Oddly I know exactly how you feel, I've felt pretty much like that for around 6 years, not "depressed" as such just unhappy all the time, it's gotton to a point now where I have to force myself to be enthusiastic and happy for other peoples sake.

It's not very nice.

I'm in an almost identical position and if I'm not the happy, bubbly person that some people think I should be then I'm doing it wrong. I'm just not that type of person but I can't be 'me' around them...

Not very nice, no.
 
One thing I've come to understand in life is that happiness isn't a given thing. It requires effort and a desire to live out the important things in life not through intellect but through your heart.
 
Or I sit at work day dreaming about jacking it all in and going travelling and discovering things and going to places that fascinate me, chasing foreign girls and living on the edge of an adventurous and spontaneous lifestyle ...

i did that in 2006. it's great for a while but then you start to want the routine and mundane life back (i did anyway) because it's actually a very honest, direct and commendable life and there's only so far you can push your luck, right?

to the OP. i know a few people who you would think were the most confident, flamboyant and outgoing people you'd ever meet on a saturday night. this is usually alcohol fuelled; meet them on a monday to see the real story and you'll realise that it's all just a front and really they're as confident as .... i dunno, someone with no confidence.
 
I can be hard work, quick, crass, cold and overbearing.

I can also be your best friend and empathetic to the core.

The difference between the persona and the person are incredible.

I think we're all capable of being a certain way. Such as you've just explained but certain people such as I and yourself and others on here feel it more often than others. Such as overthinking and fronting happiness.

Now how would you go about sorting it? Well just have to pinpoint what is making you feel this way, currently it's college for me and I know that plus certain things from my past but you get over that.
 
Am I wrong?

Yes, you are. Different people have different problems that may or may not be linked to your intellect. Regardless, how you deal with those problems is a different matter entirely - I know some incredibly intelligent people that are not phased by anything, and no, it isn't a front.

One thing I've come to understand in life is that happiness isn't a given thing.

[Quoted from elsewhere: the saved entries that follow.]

theorem ringStart_within {F : Part → Bool} {s : State} (hF : Part.All F [.regs, .perf]) {a1 : State} (a2) (k1 :
    s.Within F a1) :
    s.Within F (State.ringStart a1 a2) := by
  unfold State.ringStart
  extract_lets +onlyGivenNames y0
  have h1 : s.Within F y0 := by
    unfold y0
    apply setRing_within (hF.mono rfl)
    with_reducible assumption
  refine within_ite (fun _ => ?_) (fun _ => ?_)
  · refine setReg_within (hF.mono rfl) (not_configured rfl) ?_
    with_reducible assumption
  · refine setReg_within (hF.mono rfl) (not_configured rfl) ?_
    with_reducible assumption

theorem wrapLoad_within {F : Part → Bool} {s : State} (hF : Part.All F [.wrap]) {a1 : State} (a2) (k1 : s.Within F a1)
    :
    s.Within F (State.wrapLoad a1 a2) := by
  unfold State.wrapLoad
  refine within_ite (fun _ => ?_) (fun _ => ?_)
  · extract_lets +onlyGivenNames y0
    extract_lets +onlyGivenNames y1
    refine within_wrap (hF.one rfl) ?_
    with_reducible assumption
  · refine within_wrap (hF.one rfl) ?_
    with_reducible assumption

theorem wdogExpiry_within {F : Part → Bool} {s : State} (hF : Part.All F [.tile, .regs, .hdrs, .irq, .qeng, .crown,
    .fab, .frames, .ctx, .digest, .bignum, .rng, .key, .pwr, .perf, .finishes]) {a1 : State} (k1 : s.Within F a1) :
    s.Within F (State.wdogExpiry a1) := by
  unfold State.wdogExpiry
  refine within_ite (fun _ => ?_) (fun _ => ?_)
  · with_reducible assumption
  · extract_lets +onlyGivenNames y0
    extract_lets +onlyGivenNames y1
    extract_lets +onlyGivenNames y2
    have h3 : s.Within F y2 := by
      unfold y2
      apply raiseEvent_within (hF.mono rfl)
      refine within_tile (hF.one rfl) ?_
      with_reducible assumption
    refine within_ite (fun _ => ?_) (fun _ => ?_)
    · apply tileFence_within (hF.mono rfl)
      refine within_tile (hF.one rfl) ?_
      with_reducible assumption
    · with_reducible assumption

theorem wrapReset_within {F : Part → Bool} {s : State} (hF : Part.All F [.wrap]) {a1 : State} (k1 : s.Within F a1) :
    s.Within F (State.wrapReset a1) := by
  unfold State.wrapReset
  refine within_wrap (hF.one rfl) ?_
  with_reducible assumption

theorem bringUpDone_within {F : Part → Bool} {s : State} (hF : Part.All F [.tile, .regs, .blocks, .hdrs, .irq, .rng,
    .key, .wrap]) {a1 : State} (k1 : s.Within F a1) :
    s.Within F (State.bringUpDone a1) := by
  unfold State.bringUpDone
  refine within_ite (fun _ => ?_) (fun _ => ?_)
  · apply enterTile_within (hF.mono rfl)
    with_reducible assumption
  · apply seq_within (hF.mono rfl)
    with_reducible assumption

theorem selfRetry_within {F : Part → Bool} {s : State} (hF : Part.All F [.hdrs, .irq]) {a1 : State} (a2) (a3) (k1 :
    s.Within F a1) :
    s.Within F (State.selfRetry a1 a2 a3) := by
  unfold State.selfRetry
  apply transient_within (hF.mono rfl)
  with_reducible assumption

theorem selftestGo_within {F : Part → Bool} {s : State} (hF : Part.All F [.regs, .hdrs, .irq]) {a1 : State} (k1 :
    s.Within F a1) :
    s.Within F (State.selftestGo a1) := by
  unfold State.selftestGo
  refine within_ite (fun _ => ?_) (fun _ => ?_)
  · extract_lets +onlyGivenNames y0
    extract_lets +onlyGivenNames y1
    refine setReg_within (hF.mono rfl) (not_configured rfl) ?_
    with_reducible assumption
  · apply seq_within (hF.mono rfl)
    with_reducible assumption

theorem runIdle_within {F : Part → Bool} {s : State} (hF : Part.All F [.tile, .regs, .blocks, .hdrs, .rng, .key,
    .wrap]) {a1 : State} (k1 : s.Within F a1) :
    s.Within F (State.runIdle a1) := by
  unfold State.runIdle
  refine within_ite (fun _ => ?_) (fun _ => ?_)
  · apply enterTile_within (hF.mono rfl)
    with_reducible assumption
  · with_reducible assumption

theorem wdogKick_within {F : Part → Bool} {s : State} (hF : Part.All F [.tile]) {a1 : State} (k1 : s.Within F a1) :
    s.Within F (State.wdogKick a1) := by
  unfold State.wdogKick
  refine within_tile (hF.one rfl) ?_
  with_reducible assumption

theorem selftestDone_within {F : Part → Bool} {s : State} (hF : Part.All F [.tile, .regs, .blocks, .hdrs, .irq, .qeng,
    .crown, .fab, .frames, .ctx, .digest, .bignum, .rng, .custody, .key, .dma, .pwr, .perf, .finishes]) {a1 : State}
    (a2) (a3) (k1 : s.Within F a1) :
    s.Within F (State.selftestDone a1 a2 a3) := by
  unfold State.selftestDone
  refine within_ite (fun _ => ?_) (fun _ => ?_)
  · with_reducible assumption
  · extract_lets +onlyGivenNames y0
    extract_lets +onlyGivenNames y1
    extract_lets +onlyGivenNames y2
    extract_lets +onlyGivenNames y3
    have h4 : s.Within F y3 := by
      unfold y3
      refine setReg_within (hF.mono rfl) (not_configured rfl) ?_
      with_reducible assumption
    extract_lets +onlyGivenNames y5
    have h6 : s.Within F y5 := by
      unfold y5
      apply raiseEvent_within (hF.mono rfl)
      with_reducible assumption
    extract_lets +onlyGivenNames y7
    have h8 : s.Within F y7 := by
      unfold y7
      refine within_ite (fun _ => ?_) (fun _ => ?_)
      · apply raiseFault_within (hF.mono rfl)
        with_reducible assumption
      · with_reducible assumption
    extract_lets +onlyGivenNames y9
    have h10 : s.Within F y9 := by
      unfold y9
      apply within_foldl
      · intro u11 x12 h13
        refine within_ite (fun _ => ?_) (fun _ => ?_)
        · split
          rename_i x14 x15 u16 e17
          have h18 : s.Within F u16 := by
            refine within_snd e17 ?_
            apply takeFree_within (hF.mono rfl)
            with_reducible assumption
          apply within_foldl
          · intro u19 x20 h21
            apply selfFail_within (hF.mono rfl)
            with_reducible assumption
          · with_reducible assumption
        · with_reducible assumption
      · with_reducible assumption
    extract_lets +onlyGivenNames y22
    have h23 : s.Within F y22 := by
      unfold y22
      apply within_foldl
      · intro u24 x25 h26
        refine within_ite (fun _ => ?_) (fun _ => ?_)
        · split
          rename_i x27 x28 u29 e30
          have h31 : s.Within F u29 := by
            refine within_snd e30 ?_
            apply takeFree_within (hF.mono rfl)
            with_reducible assumption
          apply within_foldl
          · intro u32 x33 h34
            apply selfRetry_within (hF.mono rfl)
            with_reducible assumption
          · with_reducible assumption
        · with_reducible assumption
      · with_reducible assumption
    apply ascending_within (hF.mono rfl)
    with_reducible assumption

theorem unfenceTile_within {F : Part → Bool} {s : State} (hF : Part.All F [.tile, .regs, .blocks, .hdrs, .irq, .qeng,
    .crown, .fab, .frames, .ctx, .digest, .bignum, .rng, .custody, .key, .dma, .clk, .pwr, .perf, .wrap, .finishes])
    {a1 : State} (k1 : s.Within F a1) :
    s.Within F (State.unfenceTile a1) := by
  unfold State.unfenceTile
  refine within_ite (fun _ => ?_) (fun _ => ?_)
  · apply enterTile_within (hF.mono rfl)
    apply coreUp_within (hF.mono rfl)
    refine putFlag_within (hF.mono rfl) (not_configured rfl) ?_
    apply blocksOff_within (hF.mono rfl)
    with_reducible assumption
  · apply seq_within (hF.mono rfl)
    with_reducible assumption

theorem leaveTest_within {F : Part → Bool} {s : State} (hF : Part.All F [.tile, .regs, .blocks, .hdrs, .irq, .qeng,
    .crown, .fab, .frames, .ctx, .digest, .bignum, .rng, .custody, .key, .dma, .clk, .perf, .wrap, .finishes]) {a1 :
    State} (k1 : s.Within F a1) :
    s.Within F (State.leaveTest a1) := by
  unfold State.leaveTest
  refine within_ite (fun _ => ?_) (fun _ => ?_)
  · apply enterTile_within (hF.mono rfl)
    refine putFlag_within (hF.mono rfl) (not_configured rfl) ?_
    apply blocksOff_within (hF.mono rfl)
    with_reducible assumption
  · apply seq_within (hF.mono rfl)
    with_reducible assumption

theorem reload_within {F : Part → Bool} {s : State} (hF : Part.All F [.config, .regs, .hdrs, .irq, .ctx, .epoch, .rng,
    .perf]) {a1 : State} (a2) (a3) (k1 : s.Within F a1) :
    s.Within F (State.reload a1 a2 a3) := by
  unfold State.reload
  extract_lets +onlyGivenNames y0
  have h1 : s.Within F y0 := by
    unfold y0
    refine clearReg_within (hF.mono rfl) (fun _ => hF.one rfl) ?_
    with_reducible assumption
  split
  · rename_i x2
    refine within_epoch (hF.one rfl) ?_
    with_reducible assumption
  · rename_i x3
    refine within_rng (hF.one rfl) ?_
    with_reducible assumption
  · rename_i x4
    refine within_ctx (hF.one rfl) ?_
    with_reducible assumption
  · rename_i x5
    apply ringCons_within (hF.mono rfl)
    with_reducible assumption
  · rename_i x6
    apply ringCons_within (hF.mono rfl)
    with_reducible assumption
  · rename_i x7 e8 e9 e10 e11 e12
    with_reducible assumption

It requires effort and a desire to live out the important things in life not through intellect but through your heart.

Slightly cheesy, but I completely agree.
 
One thing I've come to understand in life is that happiness isn't a given thing. It requires effort and a desire to live out the important things in life not through intellect but through your heart.

Which sounds very simple in writing, but in reality it really isn't.
 
Drink a bottle of cough syrup and a shot of vodka every day

[/House]

No seriously, don't do this :p
 
I'm in an almost identical position and if I'm not the happy, bubbly person that some people think I should be then I'm doing it wrong. I'm just not that type of person but I can't be 'me' around them...

Not very nice, no.

Yes! My god, if the people you're around day by day won't let you be yourself then (assuming they're friends) they're not friends. If I have a strong opinion on a matter I get told I'm easily wound up or I say something of a higher intellect I get underminded. It's so frustrating!